── EXTRACTED INFORMATION ──

/-- A line lane is declared failed (R216): in ARMED its rebuilding starts; the protection lane, or a second lane, disarms
(R224). Trigger: 0 bad words, 1 loss of lock, 2 framer lock: the partner's announcement was not accepted, and the lane's transmitter
changes to TRAIN (R223). -/
def State.latDeclare (s : State) (d : DieId) (c pos trigger : Nat) : State :=
  let x := s.die d
  let l := (x.course c).lat
  if !(x.latLanes c).contains pos then s
  else if l.state = 3 then
    let s := s.count d (cLat c 4)
    if pos = 8 then (s.latDisarm d c 4 8 15).onLat d c (fun l => { l with announced := trigger == 2, ann := 8, here := false })
    else
      let s := if trigger = 0 then s.count d (cLat c 0xC) (x.latDet c) else s
      let s := s.latMove d c 4
      let s := s.onLat d c (fun l => { l with
        pos := pos, trigger := trigger, failedAt := s.stroke d, byAgree := false, agree := 0, announced := trigger == 2,
        ann := pos, here := false, retryAt := none })
      s.postPort (s.latPort d c) 0x31 (pos + 16 * trigger)
  else if 4 ≤ l.state && l.state ≤ 6 && pos ≠ l.pos then
    let s := if trigger = 0 && pos ≠ 8 then s.count d (cLat c 0xC) (x.latDet c) else s
    (s.count d (cLat c 4)).latDisarm d c 2 l.pos pos
  else s

/-- Nonzero syndromes among the slots of a window that ends in stroke `now` (R214): not those that carry a service word, nor those in
which a lane was being rebuilt. A window lasts less than 3 strokes at every rate: where the state has not changed for 4, all its slots
fall under it. -/
def Lattice.nonzeros (l : Lattice) (now : Nat) (slots : List Slot) : Nat :=
  let out := fun (q : Slot) => if l.changed + 4 ≤ now then l.rebuilding else q.rebuilt
  (slots.filter (fun q => !q.service && !out q && syndrome (q.values.map (·.val)) != 0)).length

/-- SYNDROME_WINDOW_END (R214): a window of 2^16 slots ends. `slots` holds at least those of its slots whose syndrome is not 0. -/
def execSyndromeWindowEnd (d : DieId) (c : CourseId) (slots : List Slot) (s : State) : Result :=
  let x := s.die d
  let l := (x.course c.val).lat
  let nonzero := l.nonzeros (s.stroke d) slots
  .next (if present s.part d && s.running && x.latOn c.val && 2 ≤ l.state then
    let s := (s.count d (cLat c.val 0) nonzero).onLat d c.val (fun l => { l with nonzero := nonzero })
    if l.state = 2 && nonzero ≤ 64 && (x.latLanes c.val).all (x.lineLocked c.val) then
      (s.latMove d c.val 3).postPort (s.latPort d c.val) 0x30 l.skew
    else if l.state = 3 && 8192 < nonzero then s.latDisarm d c.val 3 15 15
    else s
  else s)

/-- LATTICE_REBUILD (R215, R216): a line lane meets a case of R216. `words`: for trigger 0, its consecutive words, each by its equalised
samples in 1/64 of the level spacing. -/
def execLatticeRebuild (d : DieId) (c : CourseId) (pos : Pos) (trigger : Fin 3) (words : List (List Int)) (s : State) : Result :=
  let x := s.die d
  .next (if present s.part d && s.running && x.latOn c.val && x.declares c.val pos.val trigger.val words then
    s.latDeclare d c.val pos.val trigger.val
  else s)

/-- READMIT_BY_AGREEMENT (R219): 2 strokes after a declaration from bad words the lane's slice is LOCKED and has declared no loss; no
session has been announced or run for it since. -/
def execReadmitByAgreement (d : DieId) (c : CourseId) (s : State) : Result :=
  let x := s.die d
  let l := (x.course c.val).lat
  .next (if present s.part d && s.running && l.state == 4 && l.trigger == 0 && !l.announced && !l.txFrames && x.lineLocked c.val l.pos
      && l.failedAt + 2 ≤ s.stroke d then
    (s.latMove d c.val 6).onLat d c.val (fun l => { l with byAgree := true, agree := 0, found := false })
  else s)

/-- Announce a re-admission on the outgoing protection lane: the four copies of the service word, in consecutive aligned words
(R220). -/
def State.latAnnounce (s : State) (d : DieId) (c pos : Nat) : State :=
  (s.onLat d c (fun l => { l with
    announced := true, ann := pos, here := true, svcOut := (List.range 4).map (serviceValue pos) })).count d (cLat c 0x18) 4

/-- A lane waits for its re-admission through a session: REBUILDING, or the protection lane after DREASON 4 (R220, R224). -/
def Lattice.awaits (l : Lattice) : Bool := l.state == 4 || (l.state == 7 && l.dreason == 4 && l.pos == 8)

/-- The lane waits to be re-admitted by agreement alone, or may still be (R219): its slice declared no loss, and 2 strokes have
not passed or it is LOCKED. The protection lane of a disarmed course runs the session (R224: DEDUCED, log 27). -/
def Lattice.byAgreement (l : Lattice) (now : Nat) (locked : Bool) : Bool :=
  l.state == 4 && l.trigger == 0 && !l.txFrames && (decide (now < l.failedAt + 2) || locked)

/-- AUTO_READMIT (R220): 64 strokes of signal detect on the failed lane, which is not re-admitted by agreement alone (R219). -/
def execAutoReadmit (d : DieId) (c : CourseId) (s : State) : Result :=
  let x := s.die d
  let l := (x.course c.val).lat
  let v := x.slice (x.serving c.val .line l.pos)
  let alone := l.byAgreement (s.stroke d) (x.lineLocked c.val l.pos)
  .next (if present s.part d && s.running && x.latOn c.val && !alone && fld (x.act (oLat c.val)) 10 10 == 1 && l.awaits && !l.announced
      && !l.txFrames && v.sdFor s.pos 64 then s.latAnnounce d c.val l.pos
  else s)

/-- Fields of a service value Q (R220). -/
def svcOk (q : Word) : Bool :=
  let n := q.toNat
  bits n 15 0 == 0x5AC3 && bits n 31 24 == 255 - bits n 23 16 && bits n 19 18 == 1
def svcPos (q : Word) : Nat := bits q.toNat 23 20

/-- The position that 3 of the 4 copies agree on, when they are valid (R220). -/
def svcAccept (l : List Word) : Option Nat :=
  let good := (l.take 4).filter svcOk
  (good.map svcPos).find? (fun p => 3 ≤ (good.filter (fun q => svcPos q == p)).length)

/-- SERVICE_WORD (R220): a receiver that is not rebuilding accepts the announcement, which it reads as the syndromes of slots 0 to 15
of four words. -/
def execServiceWord (d : DieId) (c : CourseId) (copies : List (List (Fin 4))) (s : State) : Result :=
  let x := s.die d
  let l := (x.course c.val).lat
  .next (if present s.part d && s.running && x.latOn c.val && (l.state == 2 || l.state == 3 || l.state == 7) && !l.announced && !l.sess then
    match svcAccept (copies.map (fun l => serviceOf (l.map (·.val)))) with
    | none => s
    | some p =>
      if (x.latLanes c.val).contains p then
        (s.onLat d c.val (fun l => { l with announced := true, ann := p, here := false })).count d (cLat c.val 0x1C)
      else s
  else s)

/-- A single-lane session starts at SEEK (R161, R162, R221): as a session of its lane, on the slice and on the transmitter. A course
that stays disarmed keeps its state; the position waits for no agreement then (R224). -/
def State.singleStart (s : State) (d : DieId) (c pos : Nat) : State :=
  let n := (s.die d).latKey c
  let l := ((s.die d).course c).lat
  let own := (((s.die d).port n).ownId + 1) % 256
  let s := if l.state = 7 && !(l.dreason = 4 && pos = 8) && l.txFrames then s
    else (s.latMove d c 5).onLat d c (fun l => { l with pos := pos })
  let s := (s.sliceSession d c .line pos).tapsStart d n .line pos
  let s := s.onLat d c (fun l => { l with
    sess := true, txFrames := true, sessFrom := s.stroke d, singles := l.singles + 1, lane := (s.die d).laneSeek n .line pos own false,
    retryAt := none, announced := false, spos := pos, trigger := 2, found := false })
  let s := s.onPort (portId d n) (fun v => { v with ownId := own })
  s.frameBegin d n .line pos .lattice

/-- READMIT_TRAIN_SWITCH (R220): at W0 + 64 the transmitter of POS changes to TRAIN and the course enters READMIT. -/
def execReadmitTrainSwitch (d : DieId) (c : CourseId) (s : State) : Result :=
  let l := ((s.die d).course c.val).lat
  .next (if present s.part d && s.running && (s.die d).latOn c.val && l.announced then
    let s := s.singleStart d c.val l.ann
    let t := txOf c.val .line l.ann
    let s := (s.setTx d t { ((s.die d).tx t) with single := true }).refreshTx d t
    s.postPort (s.latPort d c.val) 0x32 (l.ann + 16 * b2n l.here)
  else s)

/-- LATTICE_READMIT_DONE (R221, R224): DONE has been sent and received; the transmitter of POS returns to DATA, and the precoders of
the lane continue from the line (R167); `last`: the level last received. The course enters AGREEING; a disarmed one takes the lane's received data again, without
agreement, a gearbox lane with the phase of the last marker (R236). -/
def execLatticeReadmitDone (d : DieId) (c : CourseId) (last : Fin 4) (s : State) : Result :=
  let x := s.die d
  let l := (x.course c.val).lat
  let n := x.latKey c.val
  .next (if present s.part d && s.running && l.sess && l.lane.state == 6 && l.lane.doneTx && l.lane.doneRx then
    let t := txOf c.val .line l.spos
    let s := s.onLat d c.val (fun l => { l with sess := false, txFrames := false })
    let s := ((s.setTx d t { ((s.die d).tx t) with single := false }).refreshTx d t).heardLast d n l.spos last.val
    if l.state = 5 then (s.latMove d c.val 6).onLat d c.val (fun l => { l with byAgree := false, agree := 0, found := false })
    else
      let s := if hasGearbox (x.cfga n) && l.spos < 4 then s.phaseBack d n l.spos false else s
      s.onPort (portId d n) (fun v =>
        if bit v.lLost l.spos && x.lineLocked c.val l.spos then { v with lLost := v.lLost ^^^ 2 ^ l.spos, lNew := v.lNew ||| 2 ^ l.spos } else v)
  else s)

/-- The deskew wait LAT_OFS_v of a course (R227); those of positions 4 to 7 read 0 where the lattice port has the gearbox (R239). -/
def Die.latWait (x : Die) (c v : Nat) : Nat :=
  if hasGearbox (x.cfga (x.latKey c)) && 4 ≤ v && v ≤ 7 then 0 else ((x.course c).lat.ofs[v]?).getD 0

/-- Agreements at which a lane is re-admitted (R222). -/
def agreeGoal : Nat := 1048576

/-- What the receiver in AGREEING compared over a stroke (R222): the search finds a wait from −1,024 to +1,023 symbols of the old one,
even on a gearbox port (R239), and agreement counts from there; any disagreement resets the count. -/
def State.agreeAt (s : State) (o : AgreeObs) : State :=
  let x := s.die o.die
  let c := o.course.val
  let l := (x.course c).lat
  if l.state ≠ 6 then s
  else if l.found then
    s.onLat o.die c (fun l => { l with agree := min agreeGoal (if o.broke then o.run else l.agree + o.run) })
  else
    match o.found with
    | none => s
    | some dw =>
      let new := (((l.ofs[l.pos]?).getD 0 : Nat) : Int) + dw
      let even := !hasGearbox (x.cfga (x.latKey c)) || dw % 2 = 0
      if -1024 ≤ dw && dw ≤ 1023 && 0 ≤ new && even then
        s.onLat o.die c (fun l => { l with found := true, ofs := l.ofs.setIfInBounds l.pos new.toNat, agree := min agreeGoal o.run })
      else s

/-- LATTICE_READMITTED (R222): with the wait found, 2^20 agreements in succession, `agreed` of them in this stroke; received values are
used again. On a gearbox port the lane's phase is restored with it (R239). -/
def execLatticeReadmitted (d : DieId) (c : CourseId) (agreed : Nat) (s : State) : Result :=
  let l := ((s.die d).course c.val).lat
  .next (if present s.part d && s.running && (s.die d).latOn c.val && l.state == 6 && l.found && agreeGoal ≤ l.agree + agreed then
    let s := s.latMove d c.val 3
    let s := s.onLat d c.val (fun l => { l with pos := 15, agree := agreeGoal })
    let n := (s.die d).latKey c.val
    let s := s.count d (cLat c.val 0x10)
    let s := s.postPort (portId d n) 0x33 (l.pos + 16 * b2n l.byAgree + 65536 * (l.ofs[l.pos]?).getD 0)
    if hasGearbox ((s.die d).cfga n) && l.pos < 4 then s.phaseBack d n l.pos false else s
  else s)

/-- The reason of a failed single-lane or phase session (R181, R229, R246). -/
def laneReason (st : Nat) : Nat := if 1 ≤ st && st ≤ 4 then st else 1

───

WORK TO BE COMPLETED: Wherever the string "portId" appears in the data above, copy the line it sits in.

SOLUTION TO THIS TASK:
  let s := s.onPort (portId d n) (fun v => { v with ownId := own })
      s.onPort (portId d n) (fun v =>
    let s := s.postPort (portId d n) 0x33 (l.pos + 16 * b2n l.byAgree + 65536 * (l.ofs[l.pos]?).getD 0)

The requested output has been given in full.